Gambling news from http://www.courier-journal.com/
For the first time in more than a decade, Clark County voters are likely to be asked if they want to allow riverboat gambling.
A petition calling for a referendum on the issue was presented to the county clerk's office yesterday, just minutes before the noon deadline to submit questions for the Nov. 7 general election ballot.
Shirley Bell, the clerk's chief deputy, said petition organizers claimed to have 818 signatures, more than enough to qualify.
Bell said 463 valid names would be needed — 2 percent of the number voting in the last election for secretary of state in 2002.
Assuming enough signatures are validated, the issue would be on the ballot for the first time since the county's voters rejected riverboat gambling in 1993 and 1995.
Although no casino licenses are available in Indiana, a move to put the question back before Clark voters has been under way for roughly two years.
John Perkins, a Democratic member of the Jeffersonville City Council, has been one of the leading supporters of such a referendum. But he said yesterday that he dropped his petition campaign and had no idea that a separate drive existed.
Yesterday's petition contained the names of many prominent Republicans, including former New Albany Mayor Regina Overton, who now lives in Jeffersonville; Glenn Murphy Jr., chairman of the county's Republican Party; and Jeffersonville City Councilmen Ron Grooms and Ed Zastawny.
Grooms said he would not support a casino in Clark County but thinks voters should decide the issue for themselves.
He also said that, while he wasn't involved in the petition drive, he believes it might bring more conservative voters to the polls in November to support Republican candidates.
Murphy said the county's Republican Party hasn't taken a formal stance on the gambling issue. But he added that some of its members were involved in the later stages of the petition drive.
He said Republicans weren't trying to use the referendum to influence other races on the ballot by generating a strong conservative turnout.
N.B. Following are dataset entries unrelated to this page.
-- ==== Sys2Proof/Machine/ShtTx.lean ====
section
/-! DEFINITION. The sending side of a queue pair: accepting operations (R131, R141), building packets (R143, R144, R172 to
R175, R187), acknowledgements and retransmission (R176 to R185, R521) and rate control (R188). -/

namespace Sys2Proof.Machine

/-- The signed difference of two PSNs. -/
def psnDiff (a b : BitVec 32) : Int := (a - b).toInt

/-! ## Timers (R182, R183, R188) -/

/-- The deadline `us` microseconds after a time, in counts, taken up to the timers' resolution of 1 024 counts: a timer fires no
earlier (R183). -/
def afterUs (t : Word64) (us : Nat) : Word64 := ((t + BitVec.ofNat 64 (us * 1000 + 1023)) >>> 10) <<< 10

/-- A deadline has passed. -/
def passed (now : Word64) (t : Word64) : Bool := decide (0 ≤ (now - t).toInt)

/-- A UD QP has no timers; T_RTO is armed while something is outstanding (R182). -/
def armRto (q : Nat) (s : State) : State :=
  modQp q (fun v =>
    if v.sent.isEmpty then { v with tRto := none }
    else { v with tRto := some (afterUs (qpTime s q) (s.sht.rtoUs.toNat * 2 ^ v.rtoShift)) }) s

def isUnacked (v : Qp) (psn : BitVec 32) : Bool := v.sent.any fun e => e.psn == psn && !v.sackMap.getLsbD (psn - v.sndUna).toNat

/-- Entries sent and not acknowledged, in PSN order. -/
def unackedFrom (v : Qp) (lo : BitVec 32) : List Sent :=
  (v.sent.filter fun e => decide (0 ≤ psnDiff e.psn lo) && isUnacked v e.psn)

/-- Of the PSNs to be sent again, those that a packet goes out for: only the first of a refused READ_REQ's range (R521). -/
def resent (es : List Sent) : List Sent := es.filter fun e => !(e.refused.isSome && e.psn != e.first)

/-- PSNs put in line to be sent again, in PSN order (R181, R182, R185). -/
def requeue (es : List Sent) (v : Qp) : Qp :=
  let items := (resent es).map fun e => TxItem.again e.psn
  { v with queue := (v.queue.filter fun i => !items.contains i) ++ items }

/-! ## Rate control (R188) -/

/-- `cut`. `T_CUT` is a field of the context, and holds bits [41:10] of the time (R183). -/
def cutRate (q new : Nat) (s : State) : State :=
  let now := qpTime s q
  let s := bump (serving s q) 10 1 s
  modQp q (fun v => { v with target := v.rate, rate := max s.sht.minRate.toNat new, stage := 0, tCut := (now >>> 10) <<< 10, cutValid := true,
                             tInc := some (afterUs now s.sht.incUs.toNat) }) s

/-- What every ACK, NAK or congestion notification does to `ALPHA` and the rate. -/
def onEcho (q : Nat) (ce : Bool) (s : State) : State :=
  let s := if ce then bump (serving s q) 8 1 s else s
  let v := qpOf s q
  let alpha := if ce then min 65535 (v.alpha + (65536 - v.alpha) / 16) else v.alpha - ceilDiv v.alpha 16
  let s := setQp q { v with alpha := alpha } s
  let gap := !v.cutValid || decide ((qpTime s q - v.tCut).toNat ≥ s.sht.cutUs.toNat * 1000)
  if ce && s.sht.ccEnable && gap then cutRate q (v.rate - v.rate * alpha / 131072) s else s

/-- A path is re-rolled (R176). -/
def reroll (s : State) (p : Nat) (v : Qp) : Qp :=
  { v with entropy := tset 0 v.entropy p ((tget 0 v.entropy p + s.sht.entropyStep.toNat) % 64),
           beta := tset 0 v.beta p 64 }

/-- R176: a path reported as seen, with or without CE. -/
def pathSeen (s : State) (ce : Bool) (p : Nat) (v : Qp) : Qp :=
  let b := tget 0 v.beta p
  let b := if ce then b + (255 - b) / 16 else b - ceilDiv b 16
  let v := { v with beta := tset 0 v.beta p b, pathAlive := v.pathAlive ||| BitVec.ofNat 16 (2 ^ p) }
  if b ≥ s.sht.rerollBeta.toNat then reroll s p v else v

def pathsSeen (q seen ce : Nat) (s : State) : State :=
  modQp q (fun v => ((List.range 16).filter (bit seen)).foldl (fun v p => pathSeen s (bit ce p) p v) v) s

/-- The step of T_INC (R188). -/
def increase (q : Nat) (s : State) : State :=
  let v := qpOf s q
  let line := qpLine s q
  let stage := min 255 (v.stage + 1)
  let target :=
    if stage > 5 + s.sht.haiAfter.toNat then min line (v.target + s.sht.rhai.toNat)
    else if stage > 5 then min line (v.target + s.sht.rai.toNat)
    else v.target
  let rate := (v.rate + target) / 2
  setQp q { v with stage := stage, target := target, rate := rate,
                   tInc := if rate = line then none else some (afterUs (qpTime s q) s.sht.incUs.toNat) } s

/-! ## Acknowledged PSNs -/

/-- SND_UNA moves over acknowledged PSNs; what lies below it is forgotten. -/
def advanceUna : Nat → Qp → Qp
  | 0, v => v
  | n + 1, v =>
    if v.sndUna ≠ v.sqPsn ∧ v.sackMap.getLsbD 0 then
      advanceUna n { v with sndUna := v.sndUna + 1, sackMap := v.sackMap >>> 1,
                            sent := v.sent.filter fun e => e.psn != v.sndUna }
    else v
But he said the party did want to make sure the gambling issue is decided in November instead of in next May's primary election, when Republican turnout might be lower.
Murphy, who said the petition drive was organized by "conservative Christians," also said he believed Perkins pulled back from his efforts to promote a gambling referendum because of pressure from fellow Democrats who thought that if the issue were on the ballot it might hurt the party's chances this fall.
Clark County is part of the 9th Congressional District, where a tight race is expected between Democrat Baron Hill of Seymour and incumbent Republican Mike Sodrel of New Albany.
Perkins said Democrats at the state level talked to him about the gambling initiative but didn't ask him to drop his campaign.
Rod Pate, chairman of the Clark County Democratic Party, said he also spoke with Perkins about the petition and told him that it might harm local Democratic candidates by dividing the party's base.
"You know what the chances are of a riverboat moving down here?" Pate asked yesterday in an interview. "Slim and none."
An additional casino license would have to be approved by the General Assembly, and moving an existing boat would require action by the Indiana Gaming Commission. Neither has expressed an interest in pursuing such a project.
When casinos were rejected in Clark County in 1995, the defeat triggered a 10-year moratorium on additional votes on the issue. Murphy said another 10-year ban would be put in place if the measure is defeated this fall.
Officials with the Indiana Secretary of State's Office could not be reached for comment yesterday.
The petition turned in yesterday did not have a cover page. Bell said it was presented to the county clerk's voter-registration office by Tom Tomlin and Ida Callahan.
Tomlin could not be reached for comment. Callahan is a longtime supporter of the Republican Party, and a precinct committeewoman in Jeffersonville. She said she doesn't know Tomlin well and was simply accompanying him to the clerk's office as a favor.
Perkins said he still sees the economic benefits of riverboat gambling but declined to comment on whether he would support the referendum in November.
"It's a moot point," he said. "It's on the ballot."